→ WHAT THE TASK ASKS
Copy out exactly the stretch of the listing below that begins at the line containing "have h' : ¬" and ends at the line containing "have hle : 2 ^ tyBits", and copy nothing outside it.

→ SUPPLIED RECORDS
-- ==== Sys2Proof/Laws/Numbers.lean ====
section
/-! SUPPORT. The arithmetic of groups 0x0 and 0x1, as the meanings compute it and as bit vectors say it. -/

namespace Sys2Proof.Machine
open Sys2Proof.Forms

/-- The widths of types, in bits. -/
theorem tyBits_cases : ∀ t : BitVec 5, tyBits t = 4 ∨ tyBits t = 8 ∨ tyBits t = 16 ∨ tyBits t = 32 ∨ tyBits t = 64 ∨ tyBits t = 128 := by
  decide

theorem tyBits_pos (t : BitVec 5) : 0 < tyBits t := by
  have := tyBits_cases t
  omega

theorem tyBits_le (t : BitVec 5) : tyBits t ≤ 128 := by
  have := tyBits_cases t
  omega

theorem two_pow_tyBits (t : BitVec 5) : (2 : Nat) ^ tyBits t = 2 * 2 ^ (tyBits t - 1) := by
  have := tyBits_pos t
  conv => lhs; rw [show tyBits t = (tyBits t - 1) + 1 by omega, Nat.pow_succ]
  omega

theorem toNum_eq (ty : BitVec 5) (x : Val) : toNum ty x = asNum ty x := by
  simp only [toNum, asNum]
  have h2 := two_pow_tyBits ty
  cases hs : tySigned ty with
  | false => simp [BitVec.toNat_setWidth]
  | true =>
    simp only [Bool.true_and, decide_eq_true_eq, if_true]
    rw [BitVec.toInt_eq_toNat_cond, BitVec.toNat_setWidth]
    by_cases h : 2 ^ (tyBits ty - 1) ≤ x.toNat % 2 ^ tyBits ty
    · have h' : ¬ 2 * (x.toNat % 2 ^ tyBits ty) < 2 ^ tyBits ty := by omega
      rw [if_pos h, if_neg h']
      simp
    · have h' : 2 * (x.toNat % 2 ^ tyBits ty) < 2 ^ tyBits ty := by omega
      rw [if_neg h, if_pos h']

theorem ofNum_eq (ty : BitVec 5) (x : Int) : ofNum ty x = wrapTo ty x := by
  apply BitVec.eq_of_toNat_eq
  have hlt : (x % (2 ^ tyBits ty : Nat)).toNat < 2 ^ tyBits ty := by
    have h0 : (0 : Int) < (2 ^ tyBits ty : Nat) := by exact_mod_cast Nat.two_pow_pos _
    have := Int.emod_lt_of_pos x h0
    have := Int.emod_nonneg x (Int.ne_of_gt h0)
    omega
  have hle : 2 ^ tyBits ty ≤ 2 ^ 128 := Nat.pow_le_pow_right (by omega) (tyBits_le ty)
  simp only [ofNum, wrapTo, BitVec.toNat_ofNat, BitVec.toNat_setWidth, BitVec.toNat_ofInt]

theorem clampNum_eq (ty : BitVec 5) (x : Int) : clampNum ty x = min (max x (leastOf ty)) (mostOf ty) := by
  have h1 : minNum ty = leastOf ty := by
    simp only [minNum, leastOf]
    split <;> simp
  have h2 : maxNum ty = mostOf ty := by
    simp only [maxNum, mostOf]
    split <;> simp
  have h3 : leastOf ty ≤ mostOf ty := by
    have h0 : (0 : Int) < (2 : Int) ^ (tyBits ty - 1) := Int.pow_pos (by omega)
    have h4 : (0 : Int) < (2 : Int) ^ tyBits ty := Int.pow_pos (by omega)
    simp only [leastOf, mostOf]
    split <;> omega
  simp only [clampNum, h1, h2]
  split
  · omega
  · split <;> omega

/-! ### Bits -/

/-- A number of at most 128 bits, as a value. -/
theorem ofNat_mod_eq {w n : Nat} (x : BitVec w) (h : x.toNat = n % 2 ^ w) :
    BitVec.ofNat 128 (n % 2 ^ w) = x.setWidth 128 := by
  apply BitVec.eq_of_toNat_eq
  rw [BitVec.toNat_ofNat, BitVec.toNat_setWidth, h]

theorem shl_eq {w : Nat} (a : Val) (c : Nat) :
    BitVec.ofNat 128 (shlNum w a.toNat c % 2 ^ w) = ((a.setWidth w) <<< c).setWidth 128 := by
  apply ofNat_mod_eq
  rw [BitVec.toNat_shiftLeft, BitVec.toNat_setWidth, shlNum, Nat.shiftLeft_eq]
  split
  · rename_i h
    have : 2 ^ c = 2 ^ w * 2 ^ (c - w) := by rw [← Nat.pow_add]; congr 1; omega
    rw [this, Nat.zero_mod, Nat.mul_comm (2 ^ w), ← Nat.mul_assoc, Nat.mul_mod_left]
  · rw [Nat.mod_mul_mod]

theorem shr_eq {w : Nat} (a : Val) (h : a.toNat < 2 ^ w) (c : Nat) :
    BitVec.ofNat 128 (shrNum w a.toNat c % 2 ^ w) = ((a.setWidth w) >>> c).setWidth 128 := by
  apply ofNat_mod_eq
  rw [BitVec.toNat_ushiftRight, BitVec.toNat_setWidth, shrNum, Nat.shiftRight_eq_div_pow, Nat.mod_eq_of_lt h]
  split
  · rename_i hc
    rw [Nat.zero_mod, Nat.div_eq_of_lt (Nat.lt_of_lt_of_le h (Nat.pow_le_pow_right (by omega) hc))]
  · rw [Nat.mod_eq_of_lt (Nat.lt_of_le_of_lt (Nat.div_le_self _ _) h)]

theorem sar_eq {w : Nat} (a : Val) (h : a.toNat < 2 ^ w) (c : Nat) :
    BitVec.ofNat 128 (sarNum w a.toNat c % 2 ^ w) = ((a.setWidth w).sshiftRight c).setWidth 128 := by
  apply ofNat_mod_eq
  have ha : (a.setWidth w).toNat = a.toNat := by rw [BitVec.toNat_setWidth, Nat.mod_eq_of_lt h]
  have hneg : a.toNat.testBit (w - 1) = (a.setWidth w).msb := by
    rw [BitVec.msb_eq_getLsbD_last, ← BitVec.testBit_toNat, ha]
  rw [sarNum, hneg]
  cases hm : (a.setWidth w).msb with
  | false =>
    rw [BitVec.toNat_sshiftRight_of_msb_false hm, ha, Nat.shiftRight_eq_div_pow]
    simp only [Bool.false_eq_true, if_false, Nat.add_zero]
    split
    · rename_i hc
      rw [Nat.zero_mod, Nat.div_eq_of_lt (Nat.lt_of_lt_of_le h (Nat.pow_le_pow_right (by omega) hc))]
    · rw [Nat.mod_eq_of_lt (Nat.lt_of_le_of_lt (Nat.div_le_self _ _) h)]
  | true =>
    rw [BitVec.toNat_sshiftRight_of_msb_true hm, ha, Nat.shiftRight_eq_div_pow]
    simp only [if_true]
    have hp : 0 < 2 ^ w := Nat.two_pow_pos w
    split
    · rename_i hc
      have : (2 ^ w - 1 - a.toNat) / 2 ^ c = 0 := by
        apply Nat.div_eq_of_lt
        have := Nat.pow_le_pow_right (show 0 < 2 by omega) hc
        omega
      rw [this, Nat.sub_zero, Nat.mod_eq_of_lt (by omega)]
    · rename_i hc
      have hx : (2 : Nat) ^ w = 2 ^ c * 2 ^ (w - c) := by rw [← Nat.pow_add]; congr 1; omega
      have hd := Nat.mul_sub_div a.toNat (2 ^ c) (2 ^ (w - c)) (by rw [← hx]; exact h)
      have hq : a.toNat / 2 ^ c < 2 ^ (w - c) := by
        apply Nat.div_lt_of_lt_mul
        rw [← hx]; exact h
      rw [show 2 ^ w - 1 - a.toNat = 2 ^ c * 2 ^ (w - c) - (a.toNat + 1) by rw [← hx]; omega, hd]
      have hle : 2 ^ (w - c) ≤ 2 ^ w := Nat.pow_le_pow_right (by omega) (by omega)
      generalize 2 ^ w = x at *
      generalize 2 ^ (w - c) = y at *
      generalize a.toNat / 2 ^ c = q at *
      rw [Nat.mod_eq_of_lt (by omega)]
      omega

theorem rot_eq {w : Nat} (h0 : 0 < w) (a : Val) (h : a.toNat < 2 ^ w) (c : Nat) :
    BitVec.ofNat 128 (rotNum w a.toNat c % 2 ^ w) = ((a.setWidth w).rotateLeft c).setWidth 128 := by
  apply ofNat_mod_eq
  have ha : (a.setWidth w).toNat = a.toNat := by rw [BitVec.toNat_setWidth, Nat.mod_eq_of_lt h]
  have hk : c % w < w := Nat.mod_lt _ h0
  rw [BitVec.toNat_rotateLeft, ha, rotNum]
  have hx : (2 : Nat) ^ w = 2 ^ (w - c % w) * 2 ^ (c % w) := by rw [← Nat.pow_add]; congr 1; omega
  have hb : a.toNat / 2 ^ (w - c % w) < 2 ^ (c % w) := by
    apply Nat.div_lt_of_lt_mul
    rw [← hx]; exact h
  have he : a.toNat * 2 ^ (c % w) % 2 ^ w = (a.toNat % 2 ^ (w - c % w)) <<< (c % w) := by
    rw [hx, Nat.mul_mod_mul_right, Nat.shiftLeft_eq]
  have h1 : a.toNat % 2 ^ (w - c % w) < 2 ^ (w - c % w) := Nat.mod_lt _ (Nat.two_pow_pos _)
  have hlt : (a.toNat % 2 ^ (w - c % w)) <<< (c % w) + a.toNat / 2 ^ (w - c % w) < 2 ^ w := by
    rw [Nat.shiftLeft_eq]
    calc a.toNat % 2 ^ (w - c % w) * 2 ^ (c % w) + a.toNat / 2 ^ (w - c % w)
        < a.toNat % 2 ^ (w - c % w) * 2 ^ (c % w) + 2 ^ (c % w) := by omega
      _ = (a.toNat % 2 ^ (w - c % w) + 1) * 2 ^ (c % w) := by rw [Nat.add_mul, Nat.one_mul]
      _ ≤ 2 ^ (w - c % w) * 2 ^ (c % w) := Nat.mul_le_mul_right _ h1
      _ = 2 ^ w := hx.symm
  rw [Nat.shiftLeft_eq, Nat.shiftRight_eq_div_pow, he, ← Nat.shiftLeft_add_eq_or_of_lt hb]
  exact (Nat.mod_eq_of_lt hlt).symm

theorem clz_eq {w : Nat} (h0 : 0 < w) (a : Val) :
    BitVec.ofNat 128 (clzNum w (a.toNat % 2 ^ w)) = (a.setWidth w).clz.setWidth 128 := by
  apply BitVec.eq_of_toNat_eq
  rw [BitVec.toNat_ofNat, BitVec.toNat_setWidth]
  congr 1
  rw [clzNum, ← BitVec.toNat_setWidth]
  by_cases hz : a.setWidth w = 0#w
  · simp [hz, BitVec.clz_eq_iff_eq_zero.2]
  · have hn : (a.setWidth w).toNat ≠ 0 := fun e => hz (BitVec.eq_of_toNat_eq (by simpa using e))
    rw [if_neg hn]
    have h1 := BitVec.two_pow_sub_clz_le_toNat_of_ne_zero h0 hz
    have h2 := BitVec.toNat_lt_two_pow_sub_clz (x := a.setWidth w)
    have h3 : (a.setWidth w).clz.toNat < w := by
      have := BitVec.clz_lt_iff_ne_zero.2 hz
      simpa [BitVec.lt_def, Nat.mod_eq_of_lt Nat.lt_two_pow_self] using this
    have hl : Nat.log2 (a.setWidth w).toNat = w - (a.setWidth w).clz.toNat - 1 := by
      have h4 := (Nat.le_log2 hn).2 h1
      have h5 := (Nat.log2_lt hn).2 h2
      omega
    omega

→ WRITTEN RESPONSE
    · have h' : ¬ 2 * (x.toNat % 2 ^ tyBits ty) < 2 ^ tyBits ty := by omega
      rw [if_pos h, if_neg h']
      simp
    · have h' : 2 * (x.toNat % 2 ^ tyBits ty) < 2 ^ tyBits ty := by omega
      rw [if_neg h, if_pos h']

theorem ofNum_eq (ty : BitVec 5) (x : Int) : ofNum ty x = wrapTo ty x := by
  apply BitVec.eq_of_toNat_eq
  have hlt : (x % (2 ^ tyBits ty : Nat)).toNat < 2 ^ tyBits ty := by
    have h0 : (0 : Int) < (2 ^ tyBits ty : Nat) := by exact_mod_cast Nat.two_pow_pos _
    have := Int.emod_lt_of_pos x h0
    have := Int.emod_nonneg x (Int.ne_of_gt h0)
    omega
  have hle : 2 ^ tyBits ty ≤ 2 ^ 128 := Nat.pow_le_pow_right (by omega) (tyBits_le ty)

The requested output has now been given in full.